▶ [Action item]
Looking at the records below, say how many lines include "leave", and add nothing else.
─── Raw data
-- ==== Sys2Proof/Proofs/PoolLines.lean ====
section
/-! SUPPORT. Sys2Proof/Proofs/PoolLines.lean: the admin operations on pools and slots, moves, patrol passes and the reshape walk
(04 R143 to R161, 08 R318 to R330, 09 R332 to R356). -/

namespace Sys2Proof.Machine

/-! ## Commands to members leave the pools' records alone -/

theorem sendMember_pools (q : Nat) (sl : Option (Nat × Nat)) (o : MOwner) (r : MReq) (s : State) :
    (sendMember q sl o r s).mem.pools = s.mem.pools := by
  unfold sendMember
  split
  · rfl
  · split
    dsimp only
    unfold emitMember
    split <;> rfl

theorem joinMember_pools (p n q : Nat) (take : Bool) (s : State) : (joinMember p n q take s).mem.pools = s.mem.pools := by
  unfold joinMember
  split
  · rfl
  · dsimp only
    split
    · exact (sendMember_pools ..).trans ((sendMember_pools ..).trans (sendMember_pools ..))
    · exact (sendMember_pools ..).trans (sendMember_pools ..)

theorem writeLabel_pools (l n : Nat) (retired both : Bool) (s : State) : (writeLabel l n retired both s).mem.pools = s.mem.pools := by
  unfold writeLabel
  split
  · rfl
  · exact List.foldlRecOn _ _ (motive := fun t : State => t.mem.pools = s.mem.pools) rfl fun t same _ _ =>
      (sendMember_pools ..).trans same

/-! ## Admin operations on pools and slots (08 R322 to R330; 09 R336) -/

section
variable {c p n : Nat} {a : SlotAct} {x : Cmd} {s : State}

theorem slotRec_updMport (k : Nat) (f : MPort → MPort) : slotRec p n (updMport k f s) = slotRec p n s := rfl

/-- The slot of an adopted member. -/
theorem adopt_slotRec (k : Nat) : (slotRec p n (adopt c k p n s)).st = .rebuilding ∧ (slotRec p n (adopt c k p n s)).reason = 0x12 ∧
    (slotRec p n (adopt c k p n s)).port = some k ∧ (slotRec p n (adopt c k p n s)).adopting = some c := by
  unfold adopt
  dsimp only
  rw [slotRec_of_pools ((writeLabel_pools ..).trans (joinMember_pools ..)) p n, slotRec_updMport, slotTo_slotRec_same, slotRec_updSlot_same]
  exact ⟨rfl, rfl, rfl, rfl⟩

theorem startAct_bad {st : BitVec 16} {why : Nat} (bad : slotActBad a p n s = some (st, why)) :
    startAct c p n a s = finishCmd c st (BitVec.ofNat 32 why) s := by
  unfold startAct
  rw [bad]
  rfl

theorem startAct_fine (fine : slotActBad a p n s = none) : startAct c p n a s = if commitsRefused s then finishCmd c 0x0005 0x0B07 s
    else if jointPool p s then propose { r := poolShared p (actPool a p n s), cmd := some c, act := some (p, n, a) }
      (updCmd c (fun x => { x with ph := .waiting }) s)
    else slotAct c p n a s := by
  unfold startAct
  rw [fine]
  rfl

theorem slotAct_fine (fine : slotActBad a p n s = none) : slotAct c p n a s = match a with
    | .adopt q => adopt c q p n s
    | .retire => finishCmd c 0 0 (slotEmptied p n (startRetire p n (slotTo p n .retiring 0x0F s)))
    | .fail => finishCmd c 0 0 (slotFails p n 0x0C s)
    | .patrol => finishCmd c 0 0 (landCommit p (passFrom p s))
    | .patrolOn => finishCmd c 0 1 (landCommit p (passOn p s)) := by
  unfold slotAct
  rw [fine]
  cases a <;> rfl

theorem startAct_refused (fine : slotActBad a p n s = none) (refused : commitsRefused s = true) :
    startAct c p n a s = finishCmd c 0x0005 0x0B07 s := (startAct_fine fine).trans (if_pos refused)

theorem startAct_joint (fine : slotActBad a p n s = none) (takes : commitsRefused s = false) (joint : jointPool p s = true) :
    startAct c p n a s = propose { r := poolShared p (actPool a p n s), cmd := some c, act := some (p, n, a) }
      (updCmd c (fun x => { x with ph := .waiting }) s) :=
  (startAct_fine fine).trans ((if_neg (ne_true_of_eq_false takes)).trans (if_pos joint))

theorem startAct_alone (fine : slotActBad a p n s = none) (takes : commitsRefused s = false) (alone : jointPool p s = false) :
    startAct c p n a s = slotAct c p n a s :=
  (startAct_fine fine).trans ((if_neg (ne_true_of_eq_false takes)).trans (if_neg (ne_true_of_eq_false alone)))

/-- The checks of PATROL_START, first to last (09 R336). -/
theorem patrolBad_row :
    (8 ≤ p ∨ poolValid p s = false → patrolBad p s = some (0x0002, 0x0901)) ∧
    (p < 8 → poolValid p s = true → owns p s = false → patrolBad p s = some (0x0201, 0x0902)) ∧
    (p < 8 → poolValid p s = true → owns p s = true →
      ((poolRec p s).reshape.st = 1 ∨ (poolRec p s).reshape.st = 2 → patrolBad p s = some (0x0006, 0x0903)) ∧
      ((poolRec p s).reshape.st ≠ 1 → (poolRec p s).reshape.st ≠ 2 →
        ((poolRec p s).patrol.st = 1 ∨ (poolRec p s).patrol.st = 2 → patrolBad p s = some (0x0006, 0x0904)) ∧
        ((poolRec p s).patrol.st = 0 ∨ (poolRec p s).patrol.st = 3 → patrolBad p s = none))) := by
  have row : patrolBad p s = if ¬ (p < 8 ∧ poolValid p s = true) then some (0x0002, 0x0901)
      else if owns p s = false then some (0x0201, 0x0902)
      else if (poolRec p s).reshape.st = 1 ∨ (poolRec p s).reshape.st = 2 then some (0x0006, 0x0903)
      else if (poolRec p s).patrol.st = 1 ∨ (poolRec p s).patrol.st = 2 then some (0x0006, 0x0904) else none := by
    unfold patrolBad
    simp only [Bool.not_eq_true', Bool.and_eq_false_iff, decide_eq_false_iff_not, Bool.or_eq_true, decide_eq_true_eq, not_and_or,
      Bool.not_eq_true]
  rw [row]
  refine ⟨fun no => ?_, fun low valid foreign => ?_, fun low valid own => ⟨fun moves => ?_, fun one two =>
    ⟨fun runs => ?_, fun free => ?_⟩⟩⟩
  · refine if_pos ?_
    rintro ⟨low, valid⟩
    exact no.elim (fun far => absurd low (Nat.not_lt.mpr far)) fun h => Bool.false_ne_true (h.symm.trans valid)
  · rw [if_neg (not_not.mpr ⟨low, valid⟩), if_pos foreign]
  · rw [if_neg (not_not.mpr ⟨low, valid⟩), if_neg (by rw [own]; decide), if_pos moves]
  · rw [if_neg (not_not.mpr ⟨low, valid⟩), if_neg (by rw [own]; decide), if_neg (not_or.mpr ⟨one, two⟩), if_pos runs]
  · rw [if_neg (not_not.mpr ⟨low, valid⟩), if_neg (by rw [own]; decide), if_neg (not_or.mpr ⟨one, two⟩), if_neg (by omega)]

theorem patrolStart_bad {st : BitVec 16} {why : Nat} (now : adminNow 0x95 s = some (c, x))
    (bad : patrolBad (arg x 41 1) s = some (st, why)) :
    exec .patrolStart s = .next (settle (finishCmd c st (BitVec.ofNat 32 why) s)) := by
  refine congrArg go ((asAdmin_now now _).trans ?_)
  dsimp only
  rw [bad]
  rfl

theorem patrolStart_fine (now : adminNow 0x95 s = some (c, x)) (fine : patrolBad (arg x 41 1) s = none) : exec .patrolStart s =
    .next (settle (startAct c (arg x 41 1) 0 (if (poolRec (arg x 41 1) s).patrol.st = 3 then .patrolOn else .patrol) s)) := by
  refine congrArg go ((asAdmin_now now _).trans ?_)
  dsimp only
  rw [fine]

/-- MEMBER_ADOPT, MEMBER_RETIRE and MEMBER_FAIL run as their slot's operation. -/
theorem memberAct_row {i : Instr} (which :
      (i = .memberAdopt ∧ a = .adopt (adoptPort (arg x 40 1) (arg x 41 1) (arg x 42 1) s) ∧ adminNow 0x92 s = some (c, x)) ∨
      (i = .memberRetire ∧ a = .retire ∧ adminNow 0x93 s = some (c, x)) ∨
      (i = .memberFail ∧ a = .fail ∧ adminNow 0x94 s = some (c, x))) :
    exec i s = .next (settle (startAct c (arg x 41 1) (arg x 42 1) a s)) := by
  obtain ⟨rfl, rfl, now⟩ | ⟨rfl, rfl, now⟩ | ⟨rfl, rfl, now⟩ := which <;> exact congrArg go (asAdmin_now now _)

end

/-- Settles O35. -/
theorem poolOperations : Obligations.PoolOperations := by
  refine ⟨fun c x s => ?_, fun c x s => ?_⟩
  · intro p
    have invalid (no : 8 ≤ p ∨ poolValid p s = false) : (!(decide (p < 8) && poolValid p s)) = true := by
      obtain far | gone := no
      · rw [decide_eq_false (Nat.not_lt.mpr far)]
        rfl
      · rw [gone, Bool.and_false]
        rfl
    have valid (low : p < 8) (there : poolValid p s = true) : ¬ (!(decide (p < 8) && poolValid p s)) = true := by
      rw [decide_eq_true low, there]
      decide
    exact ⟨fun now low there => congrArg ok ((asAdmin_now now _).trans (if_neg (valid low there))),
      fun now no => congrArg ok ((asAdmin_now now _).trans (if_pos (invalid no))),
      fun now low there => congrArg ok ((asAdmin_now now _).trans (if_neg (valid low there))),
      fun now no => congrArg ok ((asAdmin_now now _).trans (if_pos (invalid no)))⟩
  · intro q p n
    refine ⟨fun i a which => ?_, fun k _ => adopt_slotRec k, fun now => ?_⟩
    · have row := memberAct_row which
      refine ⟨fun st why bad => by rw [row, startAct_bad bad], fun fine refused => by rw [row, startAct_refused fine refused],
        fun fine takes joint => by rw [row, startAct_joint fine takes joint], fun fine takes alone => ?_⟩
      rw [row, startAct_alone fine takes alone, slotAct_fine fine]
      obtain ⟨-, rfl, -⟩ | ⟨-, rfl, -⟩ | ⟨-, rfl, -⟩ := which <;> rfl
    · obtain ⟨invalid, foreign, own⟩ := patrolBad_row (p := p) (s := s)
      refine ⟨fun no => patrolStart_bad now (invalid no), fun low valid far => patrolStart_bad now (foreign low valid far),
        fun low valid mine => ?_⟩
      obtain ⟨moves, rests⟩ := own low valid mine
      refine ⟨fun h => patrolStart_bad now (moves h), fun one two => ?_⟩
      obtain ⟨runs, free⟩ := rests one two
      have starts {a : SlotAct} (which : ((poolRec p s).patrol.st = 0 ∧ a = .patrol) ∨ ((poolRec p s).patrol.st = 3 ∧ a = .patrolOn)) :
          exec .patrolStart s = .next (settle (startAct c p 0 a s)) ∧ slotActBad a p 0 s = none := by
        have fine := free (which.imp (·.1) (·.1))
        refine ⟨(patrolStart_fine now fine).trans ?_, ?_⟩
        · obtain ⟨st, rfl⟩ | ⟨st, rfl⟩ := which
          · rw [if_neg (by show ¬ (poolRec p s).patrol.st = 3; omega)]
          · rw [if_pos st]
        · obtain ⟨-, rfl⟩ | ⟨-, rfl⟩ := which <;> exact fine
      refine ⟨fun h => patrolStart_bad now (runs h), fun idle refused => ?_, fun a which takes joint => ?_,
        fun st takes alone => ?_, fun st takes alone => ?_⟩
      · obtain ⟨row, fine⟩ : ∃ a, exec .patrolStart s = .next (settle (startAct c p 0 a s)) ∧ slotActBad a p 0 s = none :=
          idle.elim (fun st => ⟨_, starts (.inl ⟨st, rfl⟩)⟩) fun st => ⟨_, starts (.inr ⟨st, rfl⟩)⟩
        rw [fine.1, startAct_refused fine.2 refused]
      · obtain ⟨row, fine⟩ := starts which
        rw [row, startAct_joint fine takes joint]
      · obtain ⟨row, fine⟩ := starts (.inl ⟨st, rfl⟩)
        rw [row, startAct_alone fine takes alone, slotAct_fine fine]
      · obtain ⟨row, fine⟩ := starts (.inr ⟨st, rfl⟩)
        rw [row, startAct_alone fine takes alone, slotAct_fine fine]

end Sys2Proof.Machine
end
──────
─── Raw data
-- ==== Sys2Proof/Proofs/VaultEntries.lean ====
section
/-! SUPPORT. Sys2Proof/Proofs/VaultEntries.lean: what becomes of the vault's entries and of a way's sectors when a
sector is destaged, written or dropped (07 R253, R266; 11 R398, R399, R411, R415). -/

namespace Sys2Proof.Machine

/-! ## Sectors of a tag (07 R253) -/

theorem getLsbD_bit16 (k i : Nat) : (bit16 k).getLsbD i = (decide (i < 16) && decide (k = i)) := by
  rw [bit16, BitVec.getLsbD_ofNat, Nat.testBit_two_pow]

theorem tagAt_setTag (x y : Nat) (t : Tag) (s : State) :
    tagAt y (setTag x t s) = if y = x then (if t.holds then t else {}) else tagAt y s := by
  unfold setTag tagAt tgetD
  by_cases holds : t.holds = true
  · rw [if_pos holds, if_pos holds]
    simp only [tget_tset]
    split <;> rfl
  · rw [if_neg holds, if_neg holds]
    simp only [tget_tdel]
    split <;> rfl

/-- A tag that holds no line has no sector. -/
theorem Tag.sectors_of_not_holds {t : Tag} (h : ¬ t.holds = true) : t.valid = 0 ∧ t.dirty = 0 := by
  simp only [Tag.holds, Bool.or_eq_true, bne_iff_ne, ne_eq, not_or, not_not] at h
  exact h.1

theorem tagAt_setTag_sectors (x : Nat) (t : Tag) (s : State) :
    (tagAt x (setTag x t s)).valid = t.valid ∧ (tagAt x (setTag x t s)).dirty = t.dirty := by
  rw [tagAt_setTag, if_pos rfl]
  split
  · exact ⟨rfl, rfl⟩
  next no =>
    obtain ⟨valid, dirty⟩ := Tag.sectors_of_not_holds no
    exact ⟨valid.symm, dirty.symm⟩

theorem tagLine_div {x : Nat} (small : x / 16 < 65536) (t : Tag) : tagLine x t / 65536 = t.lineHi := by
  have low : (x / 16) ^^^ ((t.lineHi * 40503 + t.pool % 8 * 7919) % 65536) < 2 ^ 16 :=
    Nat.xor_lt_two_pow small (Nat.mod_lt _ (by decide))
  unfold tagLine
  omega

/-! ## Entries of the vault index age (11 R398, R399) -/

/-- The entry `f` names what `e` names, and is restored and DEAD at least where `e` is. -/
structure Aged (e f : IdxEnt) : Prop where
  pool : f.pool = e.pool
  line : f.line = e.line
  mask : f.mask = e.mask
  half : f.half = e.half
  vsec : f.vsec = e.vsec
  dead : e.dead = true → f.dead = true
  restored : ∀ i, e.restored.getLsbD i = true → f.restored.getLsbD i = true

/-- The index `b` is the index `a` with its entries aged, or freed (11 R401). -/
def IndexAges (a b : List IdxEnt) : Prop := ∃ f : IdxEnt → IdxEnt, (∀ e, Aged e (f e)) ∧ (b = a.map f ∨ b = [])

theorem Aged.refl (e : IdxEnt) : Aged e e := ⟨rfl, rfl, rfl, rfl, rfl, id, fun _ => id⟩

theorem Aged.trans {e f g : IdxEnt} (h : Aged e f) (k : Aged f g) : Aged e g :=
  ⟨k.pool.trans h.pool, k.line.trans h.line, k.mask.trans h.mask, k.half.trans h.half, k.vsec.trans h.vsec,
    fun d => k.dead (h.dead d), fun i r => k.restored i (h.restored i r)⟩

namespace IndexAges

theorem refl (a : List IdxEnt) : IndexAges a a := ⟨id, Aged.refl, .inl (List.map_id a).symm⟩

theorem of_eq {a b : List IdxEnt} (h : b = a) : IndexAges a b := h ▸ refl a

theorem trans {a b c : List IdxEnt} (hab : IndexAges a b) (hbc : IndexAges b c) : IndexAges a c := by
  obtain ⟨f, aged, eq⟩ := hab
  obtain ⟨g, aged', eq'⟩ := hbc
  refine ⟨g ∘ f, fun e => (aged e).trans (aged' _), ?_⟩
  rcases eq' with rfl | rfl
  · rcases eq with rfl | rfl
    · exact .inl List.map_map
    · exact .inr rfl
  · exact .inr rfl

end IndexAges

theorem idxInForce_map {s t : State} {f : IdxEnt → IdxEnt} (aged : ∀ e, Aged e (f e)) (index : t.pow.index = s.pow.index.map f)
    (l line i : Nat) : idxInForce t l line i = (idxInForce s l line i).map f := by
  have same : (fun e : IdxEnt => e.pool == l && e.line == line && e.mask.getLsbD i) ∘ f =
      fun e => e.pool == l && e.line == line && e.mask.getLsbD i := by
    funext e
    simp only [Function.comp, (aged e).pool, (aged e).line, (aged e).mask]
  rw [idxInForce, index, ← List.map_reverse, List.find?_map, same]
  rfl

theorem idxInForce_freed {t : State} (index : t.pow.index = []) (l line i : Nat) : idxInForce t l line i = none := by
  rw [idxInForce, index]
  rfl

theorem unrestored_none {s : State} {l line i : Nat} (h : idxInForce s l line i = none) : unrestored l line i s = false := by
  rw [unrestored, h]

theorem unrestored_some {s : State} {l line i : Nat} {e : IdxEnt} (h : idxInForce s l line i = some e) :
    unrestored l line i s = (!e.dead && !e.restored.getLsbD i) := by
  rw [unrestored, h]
──────
─── Raw data
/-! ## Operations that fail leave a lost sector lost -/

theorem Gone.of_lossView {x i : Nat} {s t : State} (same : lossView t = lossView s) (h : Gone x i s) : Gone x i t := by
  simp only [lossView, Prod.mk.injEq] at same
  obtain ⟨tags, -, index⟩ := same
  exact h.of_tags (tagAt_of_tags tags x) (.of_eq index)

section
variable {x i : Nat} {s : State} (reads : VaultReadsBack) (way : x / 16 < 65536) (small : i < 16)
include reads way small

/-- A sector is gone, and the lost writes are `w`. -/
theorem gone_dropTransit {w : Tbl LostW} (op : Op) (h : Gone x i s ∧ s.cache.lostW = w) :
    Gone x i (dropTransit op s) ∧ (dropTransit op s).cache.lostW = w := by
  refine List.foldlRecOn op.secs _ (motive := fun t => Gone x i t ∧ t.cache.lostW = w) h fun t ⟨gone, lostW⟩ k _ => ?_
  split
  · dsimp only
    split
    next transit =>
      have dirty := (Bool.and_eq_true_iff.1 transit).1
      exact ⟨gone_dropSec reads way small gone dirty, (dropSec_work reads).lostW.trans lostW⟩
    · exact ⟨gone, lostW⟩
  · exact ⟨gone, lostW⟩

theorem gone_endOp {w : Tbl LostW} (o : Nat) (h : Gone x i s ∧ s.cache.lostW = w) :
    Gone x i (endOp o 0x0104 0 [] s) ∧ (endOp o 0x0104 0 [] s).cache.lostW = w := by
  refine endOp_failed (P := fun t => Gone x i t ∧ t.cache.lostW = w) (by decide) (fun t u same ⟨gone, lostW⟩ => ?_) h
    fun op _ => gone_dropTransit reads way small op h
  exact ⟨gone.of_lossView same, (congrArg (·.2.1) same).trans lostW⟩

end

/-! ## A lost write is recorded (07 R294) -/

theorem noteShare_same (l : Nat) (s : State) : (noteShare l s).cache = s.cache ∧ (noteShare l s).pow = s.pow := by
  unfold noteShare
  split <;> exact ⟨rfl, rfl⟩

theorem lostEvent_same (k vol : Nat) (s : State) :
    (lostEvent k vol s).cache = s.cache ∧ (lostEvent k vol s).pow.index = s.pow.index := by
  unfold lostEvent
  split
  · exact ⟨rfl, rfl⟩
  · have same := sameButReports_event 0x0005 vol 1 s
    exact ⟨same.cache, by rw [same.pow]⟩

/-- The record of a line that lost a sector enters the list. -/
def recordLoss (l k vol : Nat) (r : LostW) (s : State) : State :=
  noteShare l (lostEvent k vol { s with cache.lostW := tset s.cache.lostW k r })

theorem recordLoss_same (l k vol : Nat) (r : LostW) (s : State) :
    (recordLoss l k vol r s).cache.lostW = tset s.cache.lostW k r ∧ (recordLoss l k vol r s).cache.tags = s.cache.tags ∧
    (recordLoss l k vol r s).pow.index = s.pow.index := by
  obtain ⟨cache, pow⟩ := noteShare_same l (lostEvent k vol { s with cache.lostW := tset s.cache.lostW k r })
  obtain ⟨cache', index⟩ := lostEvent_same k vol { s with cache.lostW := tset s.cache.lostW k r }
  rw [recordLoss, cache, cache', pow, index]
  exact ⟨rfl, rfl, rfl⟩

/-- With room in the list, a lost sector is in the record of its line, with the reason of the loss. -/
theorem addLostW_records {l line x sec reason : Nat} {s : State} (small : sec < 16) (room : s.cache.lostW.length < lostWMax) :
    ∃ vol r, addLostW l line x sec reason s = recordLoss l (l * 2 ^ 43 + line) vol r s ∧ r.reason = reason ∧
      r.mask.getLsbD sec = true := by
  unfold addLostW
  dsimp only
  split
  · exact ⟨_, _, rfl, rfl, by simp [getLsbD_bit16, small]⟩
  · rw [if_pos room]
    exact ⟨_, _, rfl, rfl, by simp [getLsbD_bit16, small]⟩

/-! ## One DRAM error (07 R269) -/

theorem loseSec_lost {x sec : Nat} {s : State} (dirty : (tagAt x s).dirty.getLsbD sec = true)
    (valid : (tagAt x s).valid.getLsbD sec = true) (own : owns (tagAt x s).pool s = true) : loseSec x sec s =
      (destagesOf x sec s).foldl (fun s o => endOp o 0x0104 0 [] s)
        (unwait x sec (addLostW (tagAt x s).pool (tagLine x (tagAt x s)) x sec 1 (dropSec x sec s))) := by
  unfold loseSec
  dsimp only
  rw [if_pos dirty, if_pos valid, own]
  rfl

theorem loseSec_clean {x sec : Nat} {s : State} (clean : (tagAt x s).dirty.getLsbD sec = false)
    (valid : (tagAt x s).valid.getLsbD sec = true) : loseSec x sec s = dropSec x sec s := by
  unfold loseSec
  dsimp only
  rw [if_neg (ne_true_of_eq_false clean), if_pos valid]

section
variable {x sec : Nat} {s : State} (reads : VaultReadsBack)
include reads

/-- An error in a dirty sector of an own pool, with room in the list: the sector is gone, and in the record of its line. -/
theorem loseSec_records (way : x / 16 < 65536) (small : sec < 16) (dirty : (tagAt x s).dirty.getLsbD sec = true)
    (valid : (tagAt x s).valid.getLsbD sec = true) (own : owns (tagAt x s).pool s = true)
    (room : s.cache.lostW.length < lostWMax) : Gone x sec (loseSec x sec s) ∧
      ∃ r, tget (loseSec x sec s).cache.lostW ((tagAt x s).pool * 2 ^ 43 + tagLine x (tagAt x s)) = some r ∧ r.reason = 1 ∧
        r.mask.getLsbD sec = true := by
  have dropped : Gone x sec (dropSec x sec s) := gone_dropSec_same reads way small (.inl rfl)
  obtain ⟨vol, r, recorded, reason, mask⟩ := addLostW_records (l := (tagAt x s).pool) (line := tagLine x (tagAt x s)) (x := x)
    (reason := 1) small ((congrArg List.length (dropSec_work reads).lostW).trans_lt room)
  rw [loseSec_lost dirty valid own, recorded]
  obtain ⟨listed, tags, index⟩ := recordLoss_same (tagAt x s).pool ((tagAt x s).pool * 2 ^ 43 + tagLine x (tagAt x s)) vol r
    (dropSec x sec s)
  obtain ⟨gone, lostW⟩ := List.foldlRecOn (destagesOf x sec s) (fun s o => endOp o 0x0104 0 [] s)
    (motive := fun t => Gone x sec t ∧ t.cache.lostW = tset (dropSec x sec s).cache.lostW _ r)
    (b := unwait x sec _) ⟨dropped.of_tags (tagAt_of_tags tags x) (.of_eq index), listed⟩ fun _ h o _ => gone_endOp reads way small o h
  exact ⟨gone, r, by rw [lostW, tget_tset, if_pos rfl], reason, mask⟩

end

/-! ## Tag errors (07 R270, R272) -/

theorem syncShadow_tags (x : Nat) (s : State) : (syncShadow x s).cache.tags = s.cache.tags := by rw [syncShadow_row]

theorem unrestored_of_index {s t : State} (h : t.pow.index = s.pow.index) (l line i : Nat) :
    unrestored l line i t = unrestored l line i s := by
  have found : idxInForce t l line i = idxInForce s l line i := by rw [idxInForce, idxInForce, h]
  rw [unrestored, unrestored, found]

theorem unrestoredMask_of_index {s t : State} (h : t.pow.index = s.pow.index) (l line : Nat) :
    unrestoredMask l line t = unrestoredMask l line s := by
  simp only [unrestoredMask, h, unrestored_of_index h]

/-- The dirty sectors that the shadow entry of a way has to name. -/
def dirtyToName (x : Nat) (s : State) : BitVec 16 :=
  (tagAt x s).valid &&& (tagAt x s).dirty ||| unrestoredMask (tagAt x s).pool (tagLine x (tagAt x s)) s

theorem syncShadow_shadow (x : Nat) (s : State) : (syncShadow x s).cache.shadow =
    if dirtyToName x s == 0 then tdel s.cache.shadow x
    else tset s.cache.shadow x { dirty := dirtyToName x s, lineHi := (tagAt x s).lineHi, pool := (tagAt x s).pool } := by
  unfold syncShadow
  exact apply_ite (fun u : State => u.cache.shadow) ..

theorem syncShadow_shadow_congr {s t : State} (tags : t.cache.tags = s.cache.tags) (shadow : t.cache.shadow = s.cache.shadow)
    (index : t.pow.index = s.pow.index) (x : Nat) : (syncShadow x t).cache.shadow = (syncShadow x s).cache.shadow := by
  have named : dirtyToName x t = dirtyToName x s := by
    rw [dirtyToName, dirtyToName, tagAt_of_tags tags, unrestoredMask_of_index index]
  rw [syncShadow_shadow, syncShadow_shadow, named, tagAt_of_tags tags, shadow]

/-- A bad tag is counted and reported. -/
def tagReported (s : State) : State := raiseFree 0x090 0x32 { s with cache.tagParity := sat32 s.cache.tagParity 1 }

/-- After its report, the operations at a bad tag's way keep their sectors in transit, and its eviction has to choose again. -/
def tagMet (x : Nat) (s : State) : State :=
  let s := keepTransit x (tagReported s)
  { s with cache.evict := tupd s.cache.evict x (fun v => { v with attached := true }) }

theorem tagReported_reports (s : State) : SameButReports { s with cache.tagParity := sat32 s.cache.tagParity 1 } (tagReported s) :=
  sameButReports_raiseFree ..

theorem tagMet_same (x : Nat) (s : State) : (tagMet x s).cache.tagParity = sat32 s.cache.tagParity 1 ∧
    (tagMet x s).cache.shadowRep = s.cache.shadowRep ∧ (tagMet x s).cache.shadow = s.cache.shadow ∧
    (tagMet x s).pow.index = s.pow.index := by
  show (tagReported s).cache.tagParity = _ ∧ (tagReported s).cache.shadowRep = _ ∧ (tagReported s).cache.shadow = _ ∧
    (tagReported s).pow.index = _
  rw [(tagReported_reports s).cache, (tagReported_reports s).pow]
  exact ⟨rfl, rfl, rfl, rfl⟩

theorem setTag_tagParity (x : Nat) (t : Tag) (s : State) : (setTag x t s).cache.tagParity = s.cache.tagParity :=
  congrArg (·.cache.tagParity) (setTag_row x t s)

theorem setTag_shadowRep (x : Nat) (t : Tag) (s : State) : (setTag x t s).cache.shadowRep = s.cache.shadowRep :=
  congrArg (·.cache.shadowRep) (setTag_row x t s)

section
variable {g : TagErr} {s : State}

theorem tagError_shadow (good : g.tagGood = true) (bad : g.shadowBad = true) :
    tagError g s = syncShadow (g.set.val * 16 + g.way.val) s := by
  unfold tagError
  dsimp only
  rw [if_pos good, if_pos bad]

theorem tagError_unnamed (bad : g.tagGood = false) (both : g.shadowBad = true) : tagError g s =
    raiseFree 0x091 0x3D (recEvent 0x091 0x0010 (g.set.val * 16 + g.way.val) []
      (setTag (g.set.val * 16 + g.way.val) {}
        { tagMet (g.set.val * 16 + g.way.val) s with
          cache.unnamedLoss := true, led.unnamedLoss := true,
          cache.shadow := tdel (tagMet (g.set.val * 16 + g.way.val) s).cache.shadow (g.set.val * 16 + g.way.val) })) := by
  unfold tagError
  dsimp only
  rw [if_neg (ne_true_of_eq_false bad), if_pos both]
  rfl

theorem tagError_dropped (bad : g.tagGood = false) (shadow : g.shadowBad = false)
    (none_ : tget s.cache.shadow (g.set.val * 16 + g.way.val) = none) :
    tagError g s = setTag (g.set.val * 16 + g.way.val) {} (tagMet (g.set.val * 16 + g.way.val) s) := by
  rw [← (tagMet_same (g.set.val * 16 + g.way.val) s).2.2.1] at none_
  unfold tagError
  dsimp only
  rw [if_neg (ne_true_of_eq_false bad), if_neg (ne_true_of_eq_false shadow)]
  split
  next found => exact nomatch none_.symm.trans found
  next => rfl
──────
▶ [Solution below]
2